Domestic Family Violence Services and Education
Family and Domestic Violence is Real in Our Communities…
Domestic violence is the leading cause of injury to women between the ages of 15 and 44 in the United States, more than car accidents, muggings, and rapes combined. It is estimated that 1 in every 4 women will experience domestic violence in her lifetime.
Awareness
Domestic violence is a pattern of abusive behavior used by the abuser to gain or maintain control over the victim. Domestic violence happens in all races, age groups, sexual orientations, religions, social classes, economic backgrounds and education levels. It can occur in opposite-sex, and same-sex relationships: between partners who are married, living together, dating or those who are no longer in a relationship together. - Colorado Coalition Against Domestic Violence
Types of Abuse
Various combinations of abuse may be used by an abuser or there may be an emphasis placed on one type. All are used to increase both the dependency and isolation of the victim while taking progressive control over the victim.

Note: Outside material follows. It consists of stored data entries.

-- ==== Sys2Proof/Machine/Tensor.lean ====
section
/-!
DEFINITION. Descriptors read from device memory, the scale trackers and the tensor groups of a partition, and their update
by a vote (R415 to R421, R501 to R503).
-/
namespace Sys2Proof.Machine

/-! ## Descriptors -/

/-- The pages of a descriptor translated for the core that reads it. -/
def State.descTouch (s : State) (id slot va n : Nat) : State :=
  match (s.cmd id).bind (·.cores.head?) with
  | some k => s.tlbRange k slot va n
  | none => s

/-- A descriptor of a command read whole, through the buffer of its core if it has one (R268); an unmapped or poisoned one ends the command
(R257, R267). -/
def State.descRead (s : State) (id slot va n : Nat) : State × Option (List Byte) :=
  match (s.descTouch id slot va n).cmdRead id slot va n with
  | (s1, none) => (s1, none)
  | (s1, some bs) =>
    match (s1.cmd id).bind (·.poisoned) with
    | some a => (s1.endCmd id 0x0201 a, none)
    | none => (s1, some bs)

/-- A reserved field that is not 0, by its own offset (R17). -/
def rsvdBad (bs : List Byte) (lo n : Nat) : Option Nat := if (List.range n).any fun i => bs.getD (lo + i) 0 != 0 then some lo else none

/-- The first failing test of a list of (byte offset, fails), lowest offset first. -/
def firstBad (l : List (Nat × Bool)) : Option Nat := minBy id ((l.filter (·.2)).map (·.1))

/-- A 32-bit field as an FP32 word. -/
def fieldW (bs : List Byte) (off : Nat) : W32 := BitVec.ofNat 32 (field bs off 4)

/-! ## FP32 values of stated kinds -/

/-- A power of two from 2^-126 to 2^127. -/
def isScale (w : W32) : Bool := decide (1 ≤ w.toNat / 2 ^ 23) && decide (w.toNat / 2 ^ 23 ≤ 254) && decide (w.toNat % 2 ^ 23 = 0)
/-- Finite. -/
def isFinite32 (w : W32) : Bool := !isNonfinite w
/-- Above zero, infinity among it. -/
def isAboveZero (w : W32) : Bool := decide (0 < w.toNat) && decide (w.toNat ≤ 0x7F800000)
/-- Positive and finite. -/
def isPositive (w : W32) : Bool := isFinite32 w && decide (0 < w.toNat) && decide (w.toNat < 2 ^ 31)
/-- Zero or positive and finite. -/
def isZeroOrPositive (w : W32) : Bool := w == 0 || isPositive w
/-- A power of two, subnormals included. -/
def isPow2 (w : W32) : Bool :=
  match decide (w.toNat < 2 ^ 31), decode32 w with
  | true, .fin _ m _ => decide (0 < m) && decide (m = 2 ^ Nat.log2 m)
  | _, _ => false
/-- The exponent of a power of two. -/
def log2Of (w : W32) : Int :=
  match decode32 w with
  | .fin _ m e => e + Nat.log2 m
  | _ => 0
/-- 2^k as an FP32 word, k clamped to [−126, 127]. -/
def pow2Word (k : Int) : W32 := BitVec.ofNat 32 ((max (-126) (min 127 k) + 127).toNat * 2 ^ 23)

/-! ## Scale trackers (R415, R416) -/

/-- A tracker entry. -/
structure TrackerEntry where
  scale : W32
  amaxEst : W32
  amaxStep : W32
  limit : W32
  flags : Nat
  headroom : Nat
  hrMin : Nat
  hrMax : Nat
  decay : Nat
  broodIndex : Nat
  calmSteps : Nat
  calmCount : Nat
  ovfCount : Nat
deriving DecidableEq, Repr

/-- The address of an entry. -/
def Part.trackerVa (p : Part) (t : Nat) : Nat := p.trackerBase.toNat + 32 * t

/-- The fields of the 32 bytes of an entry. -/
def trackerOf (bs : List Byte) : TrackerEntry :=
  { scale := fieldW bs 0, amaxEst := fieldW bs 4, amaxStep := fieldW bs 8, limit := fieldW bs 0x0C, flags := field bs 0x10 1,
    headroom := field bs 0x11 1, hrMin := field bs 0x12 1, hrMax := field bs 0x13 1, decay := field bs 0x14 1,
    broodIndex := field bs 0x15 1, calmSteps := field bs 0x16 2, calmCount := field bs 0x18 2, ovfCount := field bs 0x1C 4 }
/-- The 32 bytes of an entry. -/
def TrackerEntry.bytes (t : TrackerEntry) : List Byte :=
  bytesOfNat t.scale.toNat 4 ++ bytesOfNat t.amaxEst.toNat 4 ++ bytesOfNat t.amaxStep.toNat 4 ++ bytesOfNat t.limit.toNat 4 ++
  bytesOfNat t.flags 1 ++ bytesOfNat t.headroom 1 ++ bytesOfNat t.hrMin 1 ++ bytesOfNat t.hrMax 1 ++ bytesOfNat t.decay 1 ++
  bytesOfNat t.broodIndex 1 ++ bytesOfNat t.calmSteps 2 ++ bytesOfNat t.calmCount 2 ++ bytesOfNat 0 2 ++ bytesOfNat t.ovfCount 4

def TrackerEntry.brood (t : TrackerEntry) : Bool := bitAt t.flags 1
def TrackerEntry.frozen (t : TrackerEntry) : Bool := bitAt t.flags 2
def TrackerEntry.ovf (t : TrackerEntry) : Bool := bitAt t.flags 3

/-- An entry is usable. -/
def trackerUsable (bs : List Byte) : Bool :=
  let t := trackerOf bs
  bitAt t.flags 0 && decide (t.flags < 16) && isScale t.scale && isZeroOrPositive t.amaxEst && isPositive t.limit &&
  (!t.brood || isPow2 t.limit) && decide (t.hrMin ≤ 32) && decide (t.hrMin ≤ t.hrMax) && decide (t.hrMax ≤ 32) &&
  decide (t.hrMin ≤ t.headroom) && decide (t.headroom ≤ t.hrMax) && decide (t.decay ≤ 16) &&
  (if t.brood then decide (1 ≤ t.broodIndex) && decide (t.broodIndex ≤ 32) else t.broodIndex == 0) &&
  decide (1 ≤ t.calmSteps) && decide (field bs 0x1A 2 = 0)

/-- The entry of a tracker, when TRACKER_BASE is set and the entry is mapped, not poisoned and usable. -/
def State.tracker (s : State) (slot t : Nat) : Option TrackerEntry :=
  if (s.part slot).trackerBase = 0 then none else
  match s.vread slot ((s.part slot).trackerVa t) 32 with
  | .error _ => none
  | .ok r => if r.poison.isSome || !trackerUsable r.bytes then none else some (trackerOf r.bytes)

/-- An entry written back. -/
def State.setTracker (s : State) (slot t : Nat) (e : TrackerEntry) : State :=
  (s.vwrite none slot ((s.part slot).trackerVa t) e.bytes).1

/-- The larger of two magnitudes. -/
def maxMag (a b : W32) : W32 := if lessThan a b then b else a

/-- What a command saw of a tracker merged into its entry in one step (R418, R419). -/
def State.mergeTracker (s : State) (slot t : Nat) (u : TrackerUse) : State :=
  match s.tracker slot t with
  | none => s
  | some e => s.setTracker slot t { e with
      amaxStep := maxMag e.amaxStep u.amax, flags := if u.ovf then e.flags ||| 8 else e.flags
      ovfCount := sat (2 ^ 32 - 1) (e.ovfCount + u.ovfCount) }

/-- ⌊log2(a ÷ b)⌋ of two positive finite words. -/
def floorLog2Ratio (a b : W32) : Int :=
  match decode32 a, decode32 b with
  | .fin _ m e, .fin _ n g =>
    let k : Int := (e + bitLen m) - (g + bitLen n)
    let lo := min e (g + k)
    if decide ((⟨false, n, g + k⟩ : Exact).at lo ≤ (⟨false, m, e⟩ : Exact).at lo) then k else k - 1
  | _, _ => 0

/-- One entry updated from a vote result (R420). -/
def TrackerEntry.step (t : TrackerEntry) (ovfs : Nat) (finite : Bool) : TrackerEntry :=
  let ovf := if t.brood then bitAt ovfs (t.broodIndex - 1) || !finite else t.ovf
  let t1 : TrackerEntry :=
    if ovf then { t with headroom := min (t.headroom + 1) t.hrMax, calmCount := 0 }
    else if t.calmSteps ≤ t.calmCount + 1 then { t with headroom := max (t.headroom - 1) t.hrMin, calmCount := 0 }
    else { t with calmCount := t.calmCount + 1 }
  let t2 : TrackerEntry :=
    if t.brood then { t1 with scale := pow2Word (log2Of t.limit - t1.headroom) }
    else
      let d := if t.decay = 0 then t.amaxEst else
        (match decode32 t.amaxEst with
         | .fin s m e => (round32 none ⟨s, m * (2 ^ t.decay - 1), e - t.decay⟩).1
         | _ => t.amaxEst)
      let est := maxMag d t.amaxStep
      { t1 with amaxEst := est
                scale := if isPositive est then pow2Word (floorLog2Ratio t.limit est - t1.headroom) else t1.scale }
  { t2 with amaxStep := 0, flags := t2.flags &&& 7 }

/-- The tracker numbers of a table. -/
def trackerNumbers : List Nat := (List.range 4095).map (· + 1)

/-- Every usable, unfrozen entry of a partition's table updated, as one table update (R420, R425). -/
def State.stepTrackers (s : State) (slot ovfs : Nat) (finite : Bool) : State :=
  if (s.part slot).trackerBase = 0 then s else
  (trackerNumbers.foldl (fun s t =>
    match s.tracker slot t with
    | none => s
    | some e =>
      if e.frozen then s else
      let e1 := e.step ovfs finite
      let s1 := s.setTracker slot t e1
      if e.headroom < e1.headroom then s1.count 0x7032 (slot + 1) 1 else s1) s).count 0x7031 (slot + 1) 1

/-- The OVF bits of the brood trackers 1 to 32, bit i − 1 for tracker i (R421). -/
def State.broodOvf (s : State) (slot : Nat) : Nat :=
  if (s.part slot).trackerBase = 0 then 0 else
  maskOf ((trackerNumbers.filterMap fun t =>
    match s.tracker slot t with
    | some e => if e.brood && e.ovf then some (e.broodIndex - 1) else none
    | none => none).eraseDups)

/-! ## Tensor groups (R501, R502) -/

/-- A tensor-group entry. -/
structure Group where
  step : Nat
  eta : W32
  eps : W32
  tracker : Nat
  flags : Nat
  ratioMax : W32
  ratioMin : W32
  lastRatio : W32
  dsq : W32
  wsq : W32
  elements : Nat
deriving DecidableEq, Repr

def Part.groupVa (p : Part) (t : Nat) : Nat := p.tgroupBase.toNat + 64 * t

/-- The fields of the 64 bytes of an entry. -/
def groupOf (bs : List Byte) : Group :=
  { step := field bs 0 8, eta := fieldW bs 8, eps := fieldW bs 0x0C, tracker := field bs 0x10 2, flags := field bs 0x12 1,
    ratioMax := fieldW bs 0x14, ratioMin := fieldW bs 0x18, lastRatio := fieldW bs 0x1C, dsq := fieldW bs 0x20,
    wsq := fieldW bs 0x24, elements := field bs 0x28 8 }
/-- The 64 bytes of an entry. -/
def Group.bytes (g : Group) : List Byte :=
  bytesOfNat g.step 8 ++ bytesOfNat g.eta.toNat 4 ++ bytesOfNat g.eps.toNat 4 ++ bytesOfNat g.tracker 2 ++
  bytesOfNat g.flags 1 ++ bytesOfNat 0 1 ++ bytesOfNat g.ratioMax.toNat 4 ++ bytesOfNat g.ratioMin.toNat 4 ++
  bytesOfNat g.lastRatio.toNat 4 ++ bytesOfNat g.dsq.toNat 4 ++ bytesOfNat g.wsq.toNat 4 ++ bytesOfNat g.elements 8 ++
  bytesOfNat 0 16

def Group.frozen (g : Group) : Bool := bitAt g.flags 1
def Group.ratio (g : Group) : Bool := bitAt g.flags 2
def Group.touched (g : Group) : Bool := bitAt g.flags 3

/-- The byte offset of the first field of an entry that keeps it from being usable (R502). -/
def State.groupBad (s : State) (slot : Nat) (bs : List Byte) : Option Nat :=
  let g := groupOf bs
  let tr := g.tracker != 0 && (decide (4095 < g.tracker) || !((s.tracker slot g.tracker).any (·.brood)))
  firstBad ([(8, !isFinite32 g.eta), (0x0C, !isPositive g.eps), (0x10, tr), (0x12, !bitAt g.flags 0 || decide (16 ≤ g.flags))] ++
    ((rsvdBad bs 0x13 1).toList.map fun o => (o, true)) ++
    [(0x14, !isZeroOrPositive g.ratioMax), (0x18, !isZeroOrPositive g.ratioMin)] ++
    ((rsvdBad bs 0x30 16).toList.map fun o => (o, true)))

/-- What the table holds for a group: none with no table or where it is unmapped or poisoned; else its bytes. -/
def State.groupBytes (s : State) (slot t : Nat) : Option (List Byte) :=
  if (s.part slot).tgroupBase = 0 then none else
  match s.vread slot ((s.part slot).groupVa t) 64 with
  | .error _ => none
  | .ok r => if r.poison.isSome then none else some r.bytes

/-- A usable entry. -/
def State.group (s : State) (slot t : Nat) : Option Group :=
  match s.groupBytes slot t with
  | none => none
  | some bs => if (s.groupBad slot bs).isSome then none else some (groupOf bs)

/-- An entry written back. -/
def State.setGroup (s : State) (slot t : Nat) (g : Group) : State :=
  (s.vwrite none slot ((s.part slot).groupVa t) g.bytes).1

/-- The step counters of groups first to first + n − 1 set (R504). -/
def State.resyncGroups (s : State) (slot first n value : Nat) : State :=
  (List.range n).foldl (fun s i => (s.vwrite none slot ((s.part slot).groupVa (first + i)) (bytesOfNat value 8)).1) s

/-- One entry after the vote of a step; the events it raises are RATIO_HIGH and RATIO_LOW (R503). -/
def State.stepGroup (s : State) (slot t step : Nat) (ok : Bool) : State :=
  match s.group slot t with
  | none => s
  | some g =>
    let measured := ok && g.touched && g.ratio && isAboveZero g.wsq
    let r := (sqrtVal (decode32 (divVal (decode32 g.dsq) (decode32 g.wsq)).1)).1
    let s1 := s.setGroup slot t { g with
      lastRatio := if measured then r else g.lastRatio, step := (step + 1) % 2 ^ 64, dsq := 0, wsq := 0, elements := 0
      flags := g.flags &&& 7 }
    let s2 := if measured && isPositive g.ratioMax && lessThan g.ratioMax r then s1.event 0x0407 t (s1.slotFns slot) else s1
    if measured && isPositive g.ratioMin && lessThan r g.ratioMin then s2.event 0x0408 t (s2.slotFns slot) else s2

/-- Every usable group updated by a vote (R503). -/
def State.stepGroups (s : State) (slot step : Nat) (ok : Bool) : State :=
  if (s.part slot).tgroupBase = 0 then s else trackerNumbers.foldl (fun s t => s.stepGroup slot t step ok) s

/-- A command's sums added into its group in one step (R508). -/
def State.addSums (s : State) (slot t : Nat) (dsq wsq : W32) (n : Nat) : State :=
  match s.groupBytes slot t with
  | none => s
  | some bs =>
    let g := groupOf bs
    if n = 0 then s else
    s.setGroup slot t { g with
      dsq := (addVal none (decode32 g.dsq) (decode32 dsq)).1, wsq := (addVal none (decode32 g.wsq) (decode32 wsq)).1
      elements := (g.elements + n) % 2 ^ 64, flags := g.flags ||| 8 }

/-- Terms by element index paired once: elements 2i and 2i + 1 are added, and one without its partner goes on as it is. -/
def pairIndexed : Tab W32 → Tab W32
  | e :: f :: l => if e.1 / 2 = f.1 / 2 then (e.1 / 2, (fadd e.2 f.2).1) :: pairIndexed l else (e.1 / 2, e.2) :: pairIndexed (f :: l)
  | [e] => [(e.1 / 2, e.2)]
  | [] => []
/-- Their sum in the fixed pairwise order of element index (R508). -/
def sumIndexed : Nat → Tab W32 → W32
  | _, [] => 0
  | _, [e] => e.2
  | 0, e :: _ => e.2
  | n + 1, t => sumIndexed n (pairIndexed t)

/-- The running update of a command. -/
def State.upd (s : State) (id : Nat) : Option Upd := s.upds.find? fun u => u.cmd == id

/-- An update leaves the engine: its sums join its group, its flags COLL_FLAGS, whatever its status. -/
def State.dropUpd (s : State) (id : Nat) : State :=
  match s.upd id with
  | none => s
  | some u =>
    let s0 : State := { s with upds := s.upds.filter fun d => d.cmd != id }
    let s1 := (s0.setTables u.slot (s0.tablesFor u.slot id)).addSums u.slot u.tgroup (sumIndexed 64 u.dsq) (sumIndexed 64 u.wsq) u.elements
    let s2 := (s1.setTables u.slot (s0.tablesOf u.slot)).count 0x7050 (u.slot + 1) u.elements
    s2.setPart u.slot { s2.part u.slot with collFlags := (s2.part u.slot).collFlags ||| u.flags }

end Sys2Proof.Machine
end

- Physical abuse can include hitting, grabbing, shoving, throwing, punching, biting or hair-pulling. Holding someone down during an argument, or preventing them from leaving a room or the house and denying the victim medical attention, are all forms of abuse. Forcing the victim to use drugs and alcohol are also means of controlling the victim.
- Emotional abuse can include constant criticism, humiliation, name-calling, and/or making the victim think she's crazy or holding her responsible for his abusive behavior. The abuser may use jealousy to justify controlling where the victim goes, whom she sees and talks to, furthering her isolation. If she attempts to leave the relationship the abuser may make suicidal threats, threats to kill her or take the children away.
- Sexual abuse may include forcing a victim to have sex, sexually injuring a partner or forcing a victim to do sexually humiliating acts.
- Economic abuse includes preventing the victim from working or having access to money, forcing the victim to give her money to the abuser, withholding information about family finances, or not allowing the victim to have a say in how money is spent. If an abuser harasses a victim at work she may be in jeopardy of losing her job. Economic abuse can force a victim to be financially dependent on her abuser making it difficult to leave the situation.
Common Characteristics of Family / Domestic Violence
- The abuser intimidates the victim by smashing things, punching walls, threatening or abusing children and pets, displaying weapons, or through threatening looks or gestures.
- The abuser minimizes the abuse by saying it didn't happen or wasn't a big deal, blaming the victim for making the abuser angry or saying the victim made the abuser do something because of the victim's actions or words.
- Family / Domestic Violence increases in frequency and severity. It is never an isolated incident or a one-time occurrence.